El proyecto para llevar a 25 el número de miembros de la Corte Suprema de Justicia se incorpora a los desvaríos de un oficialismo incapaz de superar su feroz internismo.

El federalismo, sobreactuación del momento, se encuentra en este caso con los rencores de Cristina Kirchner hacia el Poder Judicial que no se le somete para el pergeño: la Corte “federal”, integrada a razón de un juez por provincia y uno del Gobierno nacional.

El espíritu teórico de la iniciativa sería crear una especie de Senado judicial, si bien con una oposición reducida a la insignificancia, dado que la aplastante mayoría de las provincias están gobernadas por peronistas.

Para no desentonar con el razonamiento, la oposición podría contraproponer incorporar un juez de la oposición por distrito. Aunque la composición se elevara a 49 -ya que no se justificaría que el Gobierno nacional tenga dos miembros- el orden democrático exige mantener ciertos equilibrios. Esto, sin embargo, incuba el peligro de una respuesta oficialista de replicar la fórmula 2x 1 ideada para el Senado en el Pacto de Olivos y elevar la cifra a 75, pero no importa: la degradación da para cualquier cosa, incluso podría pensarse en una Corte con representantes también de los municipios. Meta nomás.

La persistencia en este tipo de desatinos ha terminado por naturalizarlos. Con su credibilidad estragada, la dirigencia política no atina más que a autoagredirse. Supone que está en condiciones de continuar traficando mistificaciones sin freno, y después se aflige por el crecimiento de figuras anti-políticas y anti-sistemas. Se sume en discusiones estériles como la que provocó Mauricio Macri atribuyéndole la invención del “populismo” a Hipólito Yrigoyen, con la consiguiente reacción destemplada de los radicales ofendidos. Como si no hubiera cuestiones más importantes que resolver.

En semejante escenario, no hay que ser Nostradamus para pronosticar lo que ocurriría con una Corte de 25 miembros: se convertiría de inmediato en un campo de batalla para ubicar jueces adictos, cualquier conflicto de mediana envergadura se entorpecería por un estado deliberativo permanente, una competencia de imaginativos recursos leguleyos entre magistrados con deudas facciosas que cumplir.

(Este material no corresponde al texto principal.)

-- ==== Sys2Proof/Machine/Nodes.lean ====
section
/-! DEFINITION. The arithmetic of the render clusters (09 R246-R251) and of the library nodes (08 R220-R224, R241): each node maps
its committed state words and its input slots to its output slots and its new state words. -/
namespace Sys2Proof.Machine

/-! Accumulation and write-back (09 R248-R251). An accumulator is its value in units of 2^-61 and its sticky sign, 0 while it is not
sticky. -/

/-- A result that leaves the Q11.61 range makes the accumulator sticky in its sign (R249). -/
def accClip (v : Int) : Int × Int :=
  if v < -(2 ^ 71) then (v, -1) else if (2 ^ 71 : Int) ≤ v then (v, 1) else (v, 0)

/-- A term added to an accumulator; a sticky one ignores it. -/
def accAdd (a : Int × Int) (t : Int) : Int × Int := if a.2 = 0 then accClip (a.1 + t) else a

/-- The sum of coefficient-form products in order (R248). -/
def accSum (terms : List (Int × Int)) : Int × Int := terms.foldl (fun a t => accAdd a (t.1 * t.2)) (0, 0)

/-- A write-back that discards n bits (R250): its value and whether it saturated. -/
def writeBack (n : Nat) (round : Bool) (a : Int × Int) : Int × Bool :=
  if a.2 ≠ 0 then (if 0 < a.2 then 2 ^ 31 - 1 else -(2 ^ 31), true)
  else
    let q := if round then rndDiv a.1 (2 ^ n) else a.1 / 2 ^ n
    (satW 32 q, decide (satW 32 q ≠ q))

/-- rnd() of Table 8.3: one accumulation followed by RNDS. -/
def rnd (terms : List (Int × Int)) : Int × Bool := writeBack 30 true (accSum terms)

/-- The rounded product of two Q2.30 words (R251). -/
def mulq (a b : Int) : Int := (writeBack 31 true (accClip (2 * a * b))).1

/-- The truncated product of two Q2.30 words (R251). -/
def mulqT (a b : Int) : Int := (writeBack 31 false (accClip (2 * a * b))).1

/-- The gain at sample k of s on the way from g0 to g1 (08 R222, 11 R305). -/
def gainRamp (g0 g1 : Int) (k s : Nat) : Int := g0 + Int.tdiv ((g1 - g0) * ((k : Int) + 1)) s

/-! Tables (R221, R223). -/

/-- sin(pi/2 j/4096) in Q2.30, j to 4,097 (R223). -/
def sineTab (j : Nat) : Int := rndDiv (sinTurn (min j 4096) 16384) (2 ^ 50)

/-- The sine table at a position in Q16 from 0 to 2^28 (R223). -/
def tOf (a : Nat) : Int :=
  let j := a / 65536
  sineTab j + (sineTab (j + 1) - sineTab j) * ((a % 65536 : Nat) : Int) / 65536

/-- The sine of a 32-bit phase (R224). -/
def sinePhase (p : Nat) : Int :=
  let a := p % 2 ^ 30 / 4
  match p / 2 ^ 30 % 4 with
  | 0 => tOf a
  | 1 => tOf (2 ^ 28 - a)
  | 2 => -tOf a
  | _ => -tOf (2 ^ 28 - a)

/-- log2(1 + j/256) in Q8.24. -/
def logTab (j : Nat) : Int := rndDiv (log2Q (256 + j) 256) (2 ^ 56)

/-- 2^(-j/256) in Q2.30. -/
def expTab (j : Nat) : Int := rndDiv (exp2Q (-((j : Int) * 2 ^ 72))) (2 ^ 50)

/-- log2 of a Q1.31 level in Q8.24 (R221). -/
def log2q (v : Int) : Int :=
  if v ≤ 0 then -32 * 2 ^ 24
  else
    let c := 30 - Nat.log2 v.toNat
    let w : Nat := v.toNat * 2 ^ c
    let j : Nat := w / 2 ^ 22 % 256
    let f : Nat := w % 2 ^ 22
    logTab j + (logTab (j + 1) - logTab j) * (f : Int) / (2 ^ 22 : Int) - ((c : Int) + 1) * (2 ^ 24 : Int)

/-- 2 to the power of a Q8.24 word that is not positive, in Q2.30 (R221). -/
def exp2neg (x : Int) : Int :=
  let i := (-x).toNat / 2 ^ 24
  let r : Nat := (-x).toNat % 2 ^ 24
  let j : Nat := r / 2 ^ 16
  let e := expTab j + (expTab (j + 1) - expTab j) * ((r % 2 ^ 16 : Nat) : Int) / 2 ^ 16
  if i < 31 then e / 2 ^ i else 0

/-- 2 to the power of a Q8.24 word, in Q2.30 (R221). -/
def exp2q (x : Int) : Int :=
  if 0 < x then
    let k := ((x + (2 ^ 24 : Int) - 1) / (2 ^ 24 : Int)).toNat
    if 40 < k then (2 ^ 31 - 1 : Int) else min (exp2neg (x - (k : Int) * (2 ^ 24 : Int)) * (2 ^ k : Int)) (2 ^ 31 - 1)
  else exp2neg x

/-! Nodes. What a run of a node gives: one list of samples for each output slot, its new state words, and the saturating
write-backs. -/

/-- The result of running a node. -/
structure Run where
  outs : List (List Int)
  w : List Int
  sats : Nat := 0
deriving DecidableEq, Repr

/-- The number of flags set. -/
def flags (l : List (Int × Bool)) : Nat := (l.filter (fun p => p.2)).length

/-- One output of a mix: every input's gain ramps (R220, R222). -/
def mixRow (s : Nat) (cur tgt : List Int) (xs : List (List Int)) : List (Int × Bool) :=
  (List.range s).map (fun k => rnd (((cur.zip tgt).zip xs).map (fun q => (gainRamp q.1.1 q.1.2 k s, q.2.getD k 0))))

/-- Gain and mix. -/
def runMix (s : Nat) (g w : List Int) (xs : List (List Int)) : Run :=
  let y := mixRow s w g xs
  { outs := [y.map Prod.fst], w := g, sats := flags y }

/-- Matrix: each output as a mix of all inputs. -/
def runMatrix (s : Nat) (rows : List (List Int)) (w : List Int) (xs : List (List Int)) : Run :=
  let n := xs.length
  let ys := rows.mapIdx (fun o row => mixRow s ((w.drop (o * n)).take n) row xs)
  { outs := ys.map (fun y => y.map Prod.fst), w := rows.flatten, sats := (ys.map flags).sum }

/-- One sample through biquad sections in direct form I, with x1, x2, y1 and y2 of each section in its state. -/
def biqSample : List (List Int) → List Int → Int → Int × List Int × Nat
  | [], _, v => (v, [], 0)
  | c :: cs, w, v =>
    let y := rnd [(c.getD 0 0, v), (c.getD 1 0, w.getD 0 0), (c.getD 2 0, w.getD 1 0), (-(c.getD 3 0), w.getD 2 0),
      (-(c.getD 4 0), w.getD 3 0)]
    let r := biqSample cs (w.drop 4) y.1
    (r.1, v :: w.getD 0 0 :: y.1 :: w.getD 2 0 :: r.2.1, r.2.2 + b2n y.2)

/-- Biquad node. -/
def runBiquad (secs : List (List Int)) : List Int → List Int → Run
  | [], w => { outs := [[]], w := w }
  | x :: xs, w =>
    let a := biqSample secs w x
    let r := runBiquad secs xs a.2.1
    { outs := [a.1 :: r.outs.headD []], w := r.w, sats := r.sats + a.2.2 }

/-- FIR node; its state holds the last T - 1 input samples, newest first. -/
def runFir (h : List Int) : List Int → List Int → Run
  | [], w => { outs := [[]], w := w }
  | x :: xs, w =>
    let y := rnd (h.zip (x :: w))
    let r := runFir h xs ((x :: w).take (h.length - 1))
    { outs := [y.1 :: r.outs.headD []], w := r.w, sats := r.sats + b2n y.2 }

/-- Absolute value of a Q1.31 word, saturating. -/
def absQ (x : Int) : Int := min (2 ^ 31 - 1) x.natAbs

/-- The envelope over the samples of a deal (R221). -/
def envelope (att rel : Int) : List Int → Int → Int × Nat
  | [], env => (env, 0)
  | x :: xs, env =>
    let y := rnd [((if env < absQ x then att else rel), absQ x - env)]
    let r := envelope att rel xs (env + y.1)
    (r.1, r.2 + b2n y.2)

/-- The limiter's ceiling. -/
def ceilAt (lim : Bool) (ceil y : Int) : Int := if lim then max (-ceil) (min ceil y) else y

/-- The gain that the law of a dynamics node asks for at an envelope (R221). -/
def dynGain (typ : Nat) (thr depth slope makeup env : Int) : Int :=
  let l := log2q env
  let red := if typ = 0x09 then (if thr < l then depth else 0)
    else satW 32 (max 0 (l - thr) * (if typ = 0x08 then 2 ^ 30 else slope) / 2 ^ 30)
  mulqT (exp2q (-red)) makeup

/-- Compressor, limiter and ducker (R221): state env, the gain reached, the target of this deal and the limiter's delayed input. -/
def runDyn (typ s : Nat) (thr depth slope att rel makeup ceil : Int) (w : List Int) (xs : List (List Int)) : Run :=
  let x := xs.headD (zeros s)
  let lim := typ == 0x08
  let e := envelope att rel (if typ = 0x09 then xs.getD 1 (zeros s) else x) (w.getD 0 0)
  let main := if lim then w.drop 3 else x
  let y := (List.range s).map (fun k => rnd [(gainRamp (w.getD 1 0) (w.getD 2 0) k s, main.getD k 0)])
  let g1 := dynGain typ thr depth slope makeup e.1
  { outs := [y.map (fun p => ceilAt lim ceil p.1)], w := [e.1, w.getD 2 0, g1] ++ (if lim then x else []), sats := flags y + e.2 }

/-- Meter: the peak, the full-scale count and the sums of squares of the last 64 deals (R241). -/
def runMeter (nd : NodeD) (w x : List Int) : Run :=
  let peak := x.foldl (fun a v => max a (absQ v)) (w.getD 0 0)
  let full := w.getD 1 0 + ((x.filter (fun v => v == 2 ^ 31 - 1 || v == -(2 ^ 31))).length : Int)
  { outs := nd.outs.map (fun _ => x), w := peak :: full :: ((w.drop 3) ++ [(x.map (fun v => v * v)).sum]) }

/-- Pilot tone (R224). -/
def runPilot (inc : Nat) (amp : Int) : Nat → Nat → Run
  | 0, p => { outs := [[]], w := [(p : Int)] }
  | n + 1, p =>
    let y := writeBack 30 true (accClip (2 * sinePhase p * amp))
    let r := runPilot inc amp n ((p + inc) % 2 ^ 32)
    { outs := [y.1 :: r.outs.headD []], w := r.w, sats := r.sats + b2n y.2 }

/-- The state of a new node: every word zero and its gains at their targets (R234). -/
def freshState (s : Nat) (nd : NodeD) (p : Par) (kernels : List KernelD) : List Int :=
  match p with
  | .gain g => [g]
  | .mix g => g
  | .matrix rows => rows.flatten
  | .biquad secs => List.replicate (4 * secs.length) 0
  | .fir taps => List.replicate (taps.length - 1) 0
  | .dyn thr depth slope _ _ makeup _ =>
    let g := dynGain nd.typ thr depth slope makeup 0
    [0, g, g] ++ (if nd.typ = 0x08 then zeros s else [])
  | .plain => if nd.typ = 0x0A then List.replicate 66 0 else []
  | .pilot _ _ => [0]
  | .kernel d _ => List.replicate ((kernels[d]?).map (fun k => k.state) |>.getD 0) 0
  | _ => []

/-- A library node whose arithmetic is its own: 0x01-0x05, 0x07-0x0A and 0x0C. -/
def runLib (s : Nat) (nd : NodeD) (p : Par) (w : List Int) (xs : List (List Int)) : Run :=
  match p with
  | .gain g => runMix s [g] w xs
  | .mix g => runMix s g w xs
  | .matrix rows => runMatrix s rows w xs
  | .biquad secs => runBiquad secs (xs.headD (zeros s)) w
  | .fir taps => runFir taps (xs.headD (zeros s)) w
  | .dyn thr depth slope att rel makeup ceil => runDyn nd.typ s thr depth slope att rel makeup ceil w xs
  | .plain => if nd.typ = 0x0A then runMeter nd w (xs.headD (zeros s)) else { outs := [], w := w }
  | .pilot inc amp => runPilot inc amp s (w.getD 0 0).toNat
  | _ => { outs := [], w := w }

/-- The latency of a node in samples (Table 8.3), for those whose latency is their own. -/
def nodeLatency (s : Nat) (nd : NodeD) (p : Par) (kernels : List KernelD) : Nat :=
  match p with
  | .delay d => d
  | .kernel d _ => ((kernels[d]?).map (fun k => k.latency)).getD 0
  | .icom _ => 12 * s
  | .dyn .. => if nd.typ = 0x08 then s else 0
  | _ => 0

/-- The parameter set that suits a library type (Table 8.3). -/
def parSuits (nd : NodeD) (p : Par) : Bool :=
  match nd.typ, p with
  | 0x01, .gain _ => nd.ins.length == 1 && nd.outs.length == 1
  | 0x02, .mix g => 1 ≤ g.length && g.length ≤ 64 && nd.ins.length == g.length && nd.outs.length == 1
  | 0x03, .matrix rows => rows.length ≤ 64 && nd.ins.length ≤ 64 && nd.outs.length == rows.length && rows.all (fun r => r.length == nd.ins.length)
  | 0x04, .biquad secs => 1 ≤ secs.length && secs.length ≤ 16 && secs.all (fun c => c.length == 5) && nd.ins.length == 1 && nd.outs.length == 1
  | 0x05, .fir taps => 1 ≤ taps.length && taps.length ≤ 4096 && nd.ins.length == 1 && nd.outs.length == 1
  | 0x06, .delay _ => nd.ins.length == 1 && nd.outs.length == 1
  | 0x07, .dyn .. => nd.ins.length == 1 && nd.outs.length == 1
  | 0x08, .dyn .. => nd.ins.length == 1 && nd.outs.length == 1
  | 0x09, .dyn .. => nd.ins.length == 2 && nd.outs.length == 1
  | 0x0A, .plain => nd.ins.length == 1
  | 0x0B, .bridge ch dir _ => ch < 128 && dir < 48
  | 0x0C, .pilot _ _ => nd.outs.length == 1
  | 0x0D, .object _ => nd.ins.length == 1
  | 0x0E, .speaker _ => true
  | 0x0F, .set c => c < 256 && nd.ins.length == 1 && nd.outs.length == 1
  | 0x10, .icom c => c < 32 && nd.ins.length == 2 && nd.outs.length == 1
  | 0x11, .ann z => z < 256 && nd.outs.length == 1
  | 0x12, .kernel .. => true
  | _, _ => false

end Sys2Proof.Machine
end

La analogía con el Senado es adecuada. Los senadores representan a las provincias en teoría, pero se enfilan partidariamente, aún en detrimento de los intereses de sus jurisdicciones. No hay ningún motivo para suponer que ocurriría algo diferente en una Corte con miembros designados por los gobiernos provinciales.

En la desmesura, vuelve a manosearse y desvirtuarse el concepto de federalismo, en el marco de una disputa entre el Gobierno nacional y la Ciudad de Buenos Aires que refleja, en rigor, un litigio del área metropolitana en el que el resto del país no va en nada. Se detonó porque el presidente Alberto Fernández le quitó un punto y pico de la coparticipación a la CABA para transferírselo a la Provincia de Buenos Aires.

En un esquema realmente federal, los gobernadores le tendrían que decir al Presidente que no tienen por qué padecer consecuencias de decisiones tomadas en función de intereses que les son ajenos. No pueden hacerlo porque, justamente, el país dista de ser federal y la mayor parte de las provincias requieren del auxilio de la Casa Rosada para financiar inversiones por encima del pago de sus planillas salariales, y a veces hasta para eso.

Una farsa de cabo a rabo que tiene un sentido mucho más profundo y desolador: el ruido y la furia se exacerban con la pretensión de disimular la impotencia y el fracaso colectivo.

Es improbable que el proyecto prospere, pero las bullas que lo envuelven sirven para impostar épica en un país agobiado por las frustraciones y la desesperanza.